A top company's recruiter reached out on LinkedIn, and they had an excellent informal chat.

A week later, the candidate went into a technical phone screen and was asked to write a SQL window function but couldn't remember the difference between ROW_NUMBER and the RANK function.

His code was buggy, and he didn't pass the first round of technical phone screen.

Two days later, he received a letter from the recruiter:

"Sorry, our candidates have to generate bug-free code. I enjoyed talking to you. Good luck, and thank you for your time."

Tip 1: if your dream company contacted you, but you have not done any interview for a while, there is no need to rush it. Don't let the adrenaline decides your next steps.

Ask the recruiter for more time to prepare for the interview and take control of the entire interview process yourself.

Tip 2: when your dream company contacted you for a role, maybe it's a signal that the market demand for a similar position has increased, and perhaps it's time to apply for other companies that were once on your radar but not your #1 choice.

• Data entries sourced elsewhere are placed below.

-- ==== Sys2Proof/Machine/Links.lean ====
section
/-! DEFINITION. Links, lanes and remote traffic (R350, R358 to R361, R364, R366, R367, R369): flits that arrive, stop and go,
links that fail and train, remote accesses at this package, and the delivery of Serdex stream ports. -/
namespace Sys2Proof.Machine

/-! ## Accesses of other packages (R347, R350, R366) -/

/-- The device of this package whose commons share holds a place of the map of R341. -/
def State.shareOwner (s : State) (off n : Nat) : Option Nat :=
  (s.vds.find? fun q => q.2.live && q.2.commonsLo ≤ off && off + n ≤ q.2.commonsLo + q.2.commonsLen).map (·.1)

/-- Whether a span joins a device of another package of the pod and a device of this package (R364). -/
def State.spanJoins (s : State) (pkg vd v : Nat) : Bool :=
  match s.spanOf v with
  | none => false
  | some p => (p.indexOf Config.pod pkg vd).isSome

/-- The span that joins a device of another package of the pod to this package: the switches hold a route entry for them (R364). -/
def State.spanOfFar (s : State) (pod pkg vd : Nat) : Option Span :=
  if pod != Config.pod then none
  else s.spans.find? fun p => p.active && (p.indexOf pod pkg vd).isSome && p.onPackage Config.pod Config.package

/-- The port through whose switch an access of another package came, and its reply goes (R366): the line's among the live ports of
the requester, the next one upward where that is not live. -/
def State.replyPort (s : State) (q : RemoteReq) : Option Nat :=
  let owned := fun (p : Nat) => (s.spanOfFar q.pod q.pkg q.vd).any fun sp =>
    sp.members.any fun m => m.pod == q.pod && m.pkg == q.pkg && m.vd == q.vd && m.ports.getLsbD p
  ((List.range 32).map fun i => (q.pa / 64 + i) % 32).find? fun p => owned p && (s.serdexPort p).up && !s.downSw.contains p

/-- Whether the reply to an access must wait: the far end has stopped lane 1 of its port (R360). -/
def State.replyWait (s : State) (q : RemoteReq) : Bool := (s.replyPort q).any fun p => s.laneStopped p 1

/-- An access of another package is performed at its home arbiter, by an agent of that package, and answered; a marked place gives
poison (R179). -/
def State.remoteDo (s : State) (q : RemoteReq) : State :=
  let p := pa spCommons q.pa
  let x := Agent.far q.pod q.pkg
  let put := fun (v : Nat) (rel : List Release) => (s.storeBy x 0 p q.size (v % 256 ^ q.size) rel).draw
  match q.kind with
  | .load =>
    if s.poisoned p then s.reply q 0 (poisonPayload p) true else s.draw.reply q 0 (BitVec.ofNat 64 (s.seenNat x p q.size)) false
  | .store v => (put v.toNat []).reply q 0 0 false
  | .bytes v => (put v []).reply q 0 0 false
  | .atomic op b c =>
    if s.poisoned p then s.reply q 0 (poisonPayload p) true
    else
      let old := s.readNat p q.size
      let v := if op == 9 then (if old == c.toNat % 256 ^ q.size then b.toNat else old) else amoValue op q.size old b.toNat
      (put v (s.carried p q.size)).reply q 0 (BitVec.ofNat 64 old) false

/-! ## Held arrivals (R350) -/

/-- Whether an on-die port of a device takes `n` tokens. -/
def State.portRoom (s : State) (p n : Nat) : Bool := decide ((s.port p).fifo.length + n ≤ 256)

/-- Put tokens into an on-die port. -/
def State.intoPort (s : State) (p v : Nat) (l : List Token) (past : Past := []) : State :=
  s.updPort p fun x => { x with fifo := x.fifo ++ l.map fun t => { vd := v, r := none, tok := t, past := past } }

/-- Deliver one entry that was held for a device: none where its port is full, or its reply's lane stopped. -/
def State.deliverEntry (s : State) (v : Nat) (e : WakeEntry) : Option State :=
  match e with
  | .token r t none past => some (s.send (2 ^ 42) r t past)
  | .token _ t (some p) past => if s.portRoom p 1 then some (s.intoPort p v [t] past) else none
  | .flit q f => if s.portRoom q f.tokens.length then some (s.intoPort q v f.tokens) else none
  | .remote q => if s.replyWait q then none else some (s.remoteDo q)
  | .node d => some { s with nodes := s.nodes ++ [{ sw := 0, node := d, home := true }] }

/-- Deliver the entries held for a device in order, as far as its ports take them; `n` bounds the entries. -/
def State.deliverHeld (s : State) (v : Nat) : Nat → State
  | 0 => s
  | n + 1 =>
    if (s.vd v).mode != .active then s
    else match s.wakeBuf.find? fun q => q.1 == v with
      | none => s
      | some q => match s.deliverEntry v q.2 with
        | none => s
        | some t => { t with wakeBuf := removeFirst (fun y => y == q) t.wakeBuf }.deliverHeld v n

/-! ## Flits (R359 to R361, R364) -/

/-- Whether a flit of a lane stops the flits behind it in its lane, and those that are forwarded. -/
def lanePlaces (x : SerdexState) (l : Nat) : Nat := 512 - x.rx.countP fun f => f.lane == l

/-- Stop and go of a receiver (R360): stop at 256 free places, go at 384. -/
def settleLane (x : SerdexState) (l : Nat) : SerdexState :=
  let n := lanePlaces x l
  { x with stopRx := (List.range 4).map fun k =>
      let b := (x.stopRx[k]?).getD false
      if k != l then b else if n ≤ 256 then true else if 384 ≤ n then false else b }

/-- The state after lane 3 has taken a flit of stream traffic for port `port` of device `v`. What no live device owns is
discarded at its source; none where it must wait. -/
def State.takeStream (s : State) (f : Flit) (v port : Nat) : Option State :=
  let d := s.vd v
  if !d.live || d.dying || !d.ports.contains port then some s
  else
    let s := s.deliverHeld v 4096
    if s.holds v then
      some (if s.holdRoom v then { s with wakeBuf := s.wakeBuf ++ [(v, .flit port f)] } else s)
    else if s.portRoom port f.tokens.length then some (s.intoPort port v f.tokens) else none

/-- LANE_STOP: the far end's receiver stops a lane. -/
def execLaneStop (p l : Nat) (s : State) : Out :=
  if Config.serdexCount ≤ p || 4 ≤ l then .fault .noSuchUnit
  else .next (s.updSerdex p fun x => { x with stopTx := x.stopTx.set l true })

/-- LANE_GO: it lets the lane go on. -/
def execLaneGo (p l : Nat) (s : State) : Out :=
  if Config.serdexCount ≤ p || 4 ≤ l then .fault .noSuchUnit
  else .next (s.updSerdex p fun x => { x with stopTx := x.stopTx.set l false })

/-- LINK_DOWN (R361). -/
def execLinkDown (p : Nat) (s : State) : Out :=
  if Config.serdexCount ≤ p then .fault .noSuchUnit else .next (s.updSerdex p fun x => { x with up := false })

/-- LINK_TRAINED (R358, R361): an edge port reads its neighbour's package index. -/
def execLinkTrained (p nbr : Nat) (s : State) : Out :=
  if Config.serdexCount ≤ p then .fault .noSuchUnit
  else .next (s.updSerdex p fun x =>
    { x with up := true, retries := 0, nbr := if 32 ≤ p && !isTier p then nbr % 256 else x.nbr,
             stopTx := [false, false, false, false] })

/-- TARGET_FAILURE_DETECTED (R367): accesses to package `pkg`, as 256 × pod + package, complete with poison or AccessFault from
then on. -/
def execTargetFailureDetected (pkg : Nat) (s : State) : Out :=
  if 4096 ≤ pkg then .fault .noSuchUnit else .next { s with failed := insertNat pkg s.failed }

/-! ## Remote accesses (R347, R350, R366) -/

/-- An access of another package to a row of the management aperture (R341, R346), as from a device of this package that owns
neither thread nor queue here: the blocks of devices that list it, and the create and destroy words; else AccessFault. -/
def State.remoteMgmt (s : State) (q : RemoteReq) : State :=
  let o := q.pa - Config.mgmtBase
  let no := s.reply q fcAccessFault 0 false
  let opens := if o < 0x10000 then !(s.vd (o / 64)).live || s.mayWake (o / 64) (.vd q.pkg q.vd) else decide (0x30000 ≤ o)
  if !opens || !commonsOk q.pa then no
  else match q.kind with
    | .load => s.reply q 0 (BitVec.ofNat 64 (s.readNat (pa spCommons q.pa) q.size)) false
    | .store v => match s.mgmtStore q.vd (pa spCommons q.pa) q.size v.toNat q.pkg with
      | .ok t => t.reply q 0 0 false
      | .error k => s.reply q k 0 false
    | .atomic _ _ _ | .bytes _ => no

/-- Whether an access has a size of its kind at an aligned place: 1 to 8 bytes, or copy data within one line. -/
def requestOk (q : RemoteReq) : Bool :=
  match q.kind with
  | .bytes _ => decide (1 ≤ q.size) && decide (q.pa % 64 + q.size ≤ 64)
  | _ => decide (1 ≤ q.size) && decide (q.size ≤ 8) && q.pa % q.size == 0

/-- The host stores to the host-access share of a device's commons through BAR2 (R341, log 122): bytes of one line, while the
device does not sleep. What the host writes and when is free. -/
def State.hostStore (s : State) : State :=
  match Config.hostStore s.free with
  | none => s
  | some (off, n, v) =>
    let p := pa spCommons off
    let opens := (s.shareOwner off n).any fun d => (s.vd d).hostAccess && !s.holds d
    if opens && !s.placeDiverted p && off % 64 + n ≤ 64 then (s.memWrite p n v).draw else s

/-- REMOTE_ACCESS: access `k` of another package is performed at its home arbiter, held for a device that sleeps or falls
asleep, or refused at its requester. Those of one requester to one line are performed in order, and behind what is held; one whose
reply must wait waits. A number beyond them is an access of the host (log 122). -/
def execRemoteAccess (k : Nat) (s : State) : Out :=
  match s.remote[k]? with
  | none => .next s.hostStore
  | some q =>
    if s.replyWait q || (s.remote.take k).any fun y => y.pod == q.pod && y.pkg == q.pkg && y.vd == q.vd && y.pa / 64 == q.pa / 64 then .next s
    else
      let t := { s with remote := removeAt s.remote k }
      if !requestOk q then .next (t.reply q fcMisaligned 0 false)
      else if (s.spanOfFar q.pod q.pkg q.vd).isNone then .next (t.reply q fcAccessFault 0 false)
      else if isMgmt (pa spCommons q.pa) then .next (t.remoteMgmt q)
      else match s.shareOwner q.pa q.size with
        | none => .next (if (s.sharedBy q.pa).isNone && commonsOk q.pa then t.remoteDo q else t.reply q fcAccessFault 0 false)
        | some v =>
          if (s.vd v).dying || !s.spanJoins q.pkg q.vd v then .next (t.reply q fcAccessFault 0 false)
          else
            let listed := s.mayWake v (.vd q.pkg q.vd)
            let hold := fun (_ : Unit) => if s.holdRoom v then Host.Outcome.next ({ t with wakeBuf := t.wakeBuf ++ [(v, WakeEntry.remote q)] }.wake v)
              else .next (t.reply q fcVdDormant 0 false)
            match (s.vd v).mode with
            | .dormant | .waking => if listed then hold () else .next (t.reply q fcVdDormant 0 false)
            | .collapsing => if listed then hold () else .next (t.remoteDo q)
            | .active =>
              if s.holds v then hold ()
              else if s.placeDiverted (pa spCommons q.pa) then .next s
              else .next (t.remoteDo q)

/-! ## Serdex stream ports (R364, R369) -/

/-- A token whose path has no route entry, or whose destination does not take it: the fault is its sender's. -/
def State.refusePort (s : State) (x : PortTok) (code : Nat) : State :=
  match x.r with
  | some r => s.raiseTok r code noElem noSlot x.tok
  | none => s.raiseSuper x.vd code 0

/-- A token of a bound port for this package itself: none where it must wait. -/
def State.portHere (s : State) (p : Nat) (x : PortTok) (v die port : Nat) : Option State :=
  let d := s.vd v
  let q := 256 * die + port
  if !d.live || d.dying || !d.ports.contains q then some (s.refusePort x fcAccessFault)
  else
    let s := s.deliverHeld v 4096
    if s.holds v then
      some (if s.holdRoom v then { s with wakeBuf := s.wakeBuf ++ [(v, .token ((x.r).getD 256) x.tok (some q) x.past)] }
        else s.refusePort x fcVdDormant)
    else if s.portRoom q 1 then some (s.intoPort q v [x.tok] x.past) else none

/-- The link over which port `p` delivers to another package (R366, R369): its own within the pod, a live tier port of its owner to
another pod; none where it is down or lane 3 is stopped. -/
def State.streamLink (s : State) (vd p pod : Nat) : Option Nat :=
  let l := if pod == Config.pod then [p] else if Config.pods then [38 + Config.choice s.free % 2, 39 - Config.choice s.free % 2] else []
  l.find? fun q => s.livePort vd q && !s.laneStopped q 3

/-- SERDEX_PORT_DELIVERY: port `p` delivers its first token to the on-die port it is bound to; another package's port is
reached over a link while its lane 3 is not stopped. -/
def execSerdexPortDelivery (p : Nat) (s : State) : Out :=
  if Config.serdexCount ≤ p then .fault .noSuchUnit
  else
    let x := s.serdexPort p
    match x.bind, x.fifo with
    | some b, t :: l =>
      let w := b.toNat
      let pkg := bitsOf w 26 19
      let pod := bitsOf w 30 27
      let u := s.updSerdex p fun y => { y with fifo := l }
      if pkg == Config.package && pod == Config.pod then
        .next ((u.portHere p t (bitsOf w 40 31) (bitsOf w 41 41) (bitsOf w 49 42)).getD s)
      else if !s.routed t.vd pod pkg then .next (u.refusePort t fcAccessFault)
      else if (s.streamLink t.vd p pod).isNone then .next s
      else .next u
    | _, _ => .next s

end Sys2Proof.Machine
end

Interviewing other companies before your dream company gives you ample opportunities to :

  1. Practice and freshen up your interview skills, especially if you have not interviewed for a while;
  2. Gain leverage in your negotiations: 

When your dream company found out you have an offer from a competitor, they are likely to take you more seriously, and you will also be able to use that leverage to negotiate your package in the end.

 

2. Using generic rather than targeted and optimized resumes

instamentor | 4 common mistakes to avoid in a job search

(Photo by https://unsplash.com)

 

The generic resume is okay but doesn't have the specific experiences or skillsets a company is looking for. You submitted hundreds of resumes but didn't get any response.

Why?

On average, recruiters only spend 20 seconds glancing through your resume before they decide whether to forward it to the hiring manager or not. 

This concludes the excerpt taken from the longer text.